According to Three News tonight, Tame Iti has in fact been charged with desecrating the New Zealand flag.
Given what happened last time the Police laid such charges, I'd have expected them to be a lot more cautious about laying such charges. While the High Court didn't overturn the law (courts in New Zealand can't), it did "read it down" so as to be compatible with the affirmation of freedom of expression in the Bill of Rights Act; now instead of simply destroying the flag in public, it must be done with the intention to "vilify" it. Exactly what that means is as-yet undefined, but I suspect that if burning the flag is protected, then shooting one full of holes almost certainly is.

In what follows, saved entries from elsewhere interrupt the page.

/-! ## Mash -/

@[simp] theorem State.modChAcc_dev (s : State) (c : Nat) (old : Bool) (g : ChAcc → ChAcc) : (State.modChAcc s c old g).dev = s.dev := by
  simp only [State.modChAcc, State.setChan_dev]
@[simp] theorem State.binError_dev (s : State) (n c : Nat) (old ue : Bool) : (State.binError s n c old ue).dev = s.dev := by
  simp only [State.binError, State.incSat_dev, State.logEvent_dev, State.modChAcc_dev, State.raise_dev, State.setB_dev, State.setBin_dev, State.setF_dev, State.dev_ite, ite_self]
@[simp] theorem State.binUpdate_dev (s : State) (c b w t : Nat) (old : Bool) : (State.binUpdate s c b w t old).dev = s.dev := by
  simp only [State.binUpdate, State.incSat_dev, State.markLoss_dev, State.modChAcc_dev, State.raise_dev, State.raiseIf_dev, State.setBin_dev, State.dev_ite]
  repeat' first | with_reducible rfl | simp only [State.setCluster_dev, State.dev_ite, ite_self] | split
@[simp] theorem State.binUpdateErr_dev (s : State) (c b w t : Nat) (old : Bool) (err : Nat) : (State.binUpdateErr s c b w t old err).dev = s.dev := by
  simp only [State.binUpdateErr, State.binError_dev, State.binUpdate_dev, State.dev_ite, ite_self]
@[simp] theorem State.binEvent_dev (s : State) (c : Nat) (e : FifoE) (w t : Nat) (old : Bool) (errs : List Nat) : (State.binEvent s c e w t old errs).dev = s.dev := by
  simp only [State.binEvent]
  repeat' first | with_reducible rfl | simp only [State.binUpdateErr_dev, State.modChAcc_dev] | split | refine (foldl_dev _ (fun s x => ?_) _ _).trans ?_
theorem execMashDrain_dev (k t : Nat) (par : Bool) (s : State) (errs : List Nat) : Out.dev s.dev (execMashDrain k t par s errs) = s.dev := by
  simp only [execMashDrain]
  repeat' first | with_reducible rfl | simp only [State.binEvent_dev, State.capture_dev, State.incSat_dev, State.markLoss_dev, State.modChAcc_dev, State.raise_dev, State.setChan_dev, State.setCluster_dev, State.thinRise_dev, State.dev_ite, ite_self, Out.dev_next, Out.dev_ite] | split
theorem execZoomPlace_dev (k : Nat) (s : State) : Out.dev s.dev (execZoomPlace k s) = s.dev := by
  simp only [execZoomPlace]
  repeat' first | with_reducible rfl | simp only [State.modChAcc_dev, State.setCluster_dev, Out.dev_next] | split | refine (foldl_dev _ (fun s x => ?_) _ _).trans ?_
@[simp] theorem State.switchMaps_dev (s : State) (t : Nat) : (State.switchMaps s t).dev = s.dev := by
  simp only [State.switchMaps]
  repeat' first | with_reducible rfl | simp only [State.activateMap_dev, State.incMod_dev, State.setChan_dev, State.dev_ite, ite_self] | split | refine (foldl_dev _ (fun s x => ?_) _ _).trans ?_
@[simp] theorem State.markMaps_dev (s : State) : (State.markMaps s).dev = s.dev := by
  simp only [State.markMaps]
  repeat' first | with_reducible rfl | simp only [State.setChan_dev, State.dev_ite, ite_self] | split | refine (foldl_dev _ (fun s x => ?_) _ _).trans ?_
@[simp] theorem State.closeAmb_dev (s : State) : (State.closeAmb s).dev = s.dev := by
  simp only [State.closeAmb]
  repeat' first | with_reducible rfl | simp only [State.modChAcc_dev] | split | refine (foldl_dev _ (fun s x => ?_) _ _).trans ?_
@[simp] theorem State.doSwap_dev (s : State) (t : Nat) : (State.doSwap s t).dev = s.dev := by
  simp only [State.doSwap]
  repeat' first | with_reducible rfl | simp only [State.markMaps_dev, State.markStale_dev, State.setB_dev, State.setF_dev, State.switchMaps_dev, State.withChans_dev, State.withClus_dev, State.withMash_dev, State.dev_ite, ite_self] | split | refine (foldl_dev _ (fun s x => ?_) _ _).trans ?_
@[simp] theorem State.mashTrigger_dev (s : State) (t : Nat) (g : Grant) : (State.mashTrigger s t g).dev = s.dev := by
  simp only [State.mashTrigger, State.doSwap_dev, State.withMash_dev, State.dev_ite, ite_self]
  repeat' first | with_reducible rfl | simp only [State.closeExpired_dev, State.setCluster_dev, State.dev_ite, ite_self] | split | refine (foldl_dev _ (fun s x => ?_) _ _).trans ?_
@[simp] theorem State.spargeEnd_dev (s : State) (t : Nat) : (State.spargeEnd s t).dev = s.dev := by
  simp only [State.spargeEnd, State.doSwap_dev, State.withMash_dev, State.withTun_dev, State.dev_ite, ite_self]
@[simp] theorem State.snapshot_dev (s : State) (c : Nat) (h : Hist) : (State.snapshot s c h).dev = s.dev := by
  simp only [State.snapshot, State.raise_dev, State.setB_dev, State.dev_ite]
  repeat' first | with_reducible rfl | simp only [State.rset_dev] | split | refine (foldl_dev _ (fun s x => ?_) _ _).trans ?_
@[simp] theorem State.passHist_dev (s : State) (c : Nat) (h : Hist) : (State.passHist s c h).dev = s.dev := by
  simp only [State.passHist, State.snapshot_dev, State.withHists_dev]
  repeat' first | with_reducible rfl | simp only [State.rset_dev] | split | refine (foldl_dev _ (fun s x => ?_) _ _).trans ?_
@[simp] theorem State.spargeClear_dev (s : State) (c : Nat) (errs : List (Nat × Bool)) : (State.spargeClear s c errs).dev = s.dev := by
  simp only [State.spargeClear, State.modChAcc_dev, State.withTun_dev]
  repeat' first | with_reducible rfl | simp only [State.binError_dev] | split | refine (foldl_dev _ (fun s x => ?_) _ _).trans ?_
@[simp] theorem State.spargeHist_dev (s : State) (c : Nat) (errs : List (Nat × Bool)) : (State.spargeHist s c errs).1.dev = s.dev := by
  simp only [State.spargeHist, State.passHist_dev, State.spargeClear_dev, State.dev_ite, ite_self, apply_ite Prod.fst]
@[simp] theorem State.snapArm_dev (s : State) : (State.snapArm s).dev = s.dev := by
  simp only [State.snapArm, State.setB_dev, State.withMash_dev]
@[simp] theorem State.tunClear_dev (s : State) : (State.tunClear s).dev = s.dev := by
  simp only [State.tunClear, State.setB_dev, State.setF_dev, State.withChans_dev]
  repeat' first | with_reducible rfl | simp only [State.setCluster_dev, State.setF_dev, State.withHists_dev, State.withMash_dev, State.withTun_dev] | split | refine (foldl_dev _ (fun s x => ?_) _ _).trans ?_
@[simp] theorem State.mashInvalid_dev (s : State) : (State.mashInvalid s).dev = s.dev := by
  simp only [State.mashInvalid, State.withClus_dev]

But while the police are almost certainly wasting public money bringing this charge, they are doing us one favour: reminding us that this outdated law still exists, and that our supposedly liberal Labour government has done nothing to change it. Like the law against sedition, the law against burning the flag is outdated, a throwback to eighteenth-century concepts of lese majeste. And as I've argued previously, such laws grossly violate the freedom of expression and have no place in a modern, liberal democracy like New Zealand.
"Nation-building" is a significant pillar of the current government - recognising (and thereby helping to define) who we are as modern kiwis. Recognising our longstanding commitment to freedom should be a part of this. Laws banning flag-burning, sedition, and blasphemous libel aren't really who we are as a nation. The government should acknowledge this, and repeal them.
I reckon Tame got off his charges cos he is a sovereign of New Zealand and doesnt live by the freaken governments freaken rules codes and regulations. anyone can get off any charge as long as he/she is a sovereign and lives under their real name and not their legal name.have a look under global sovereignty it applies to every single person that has a birth certificate.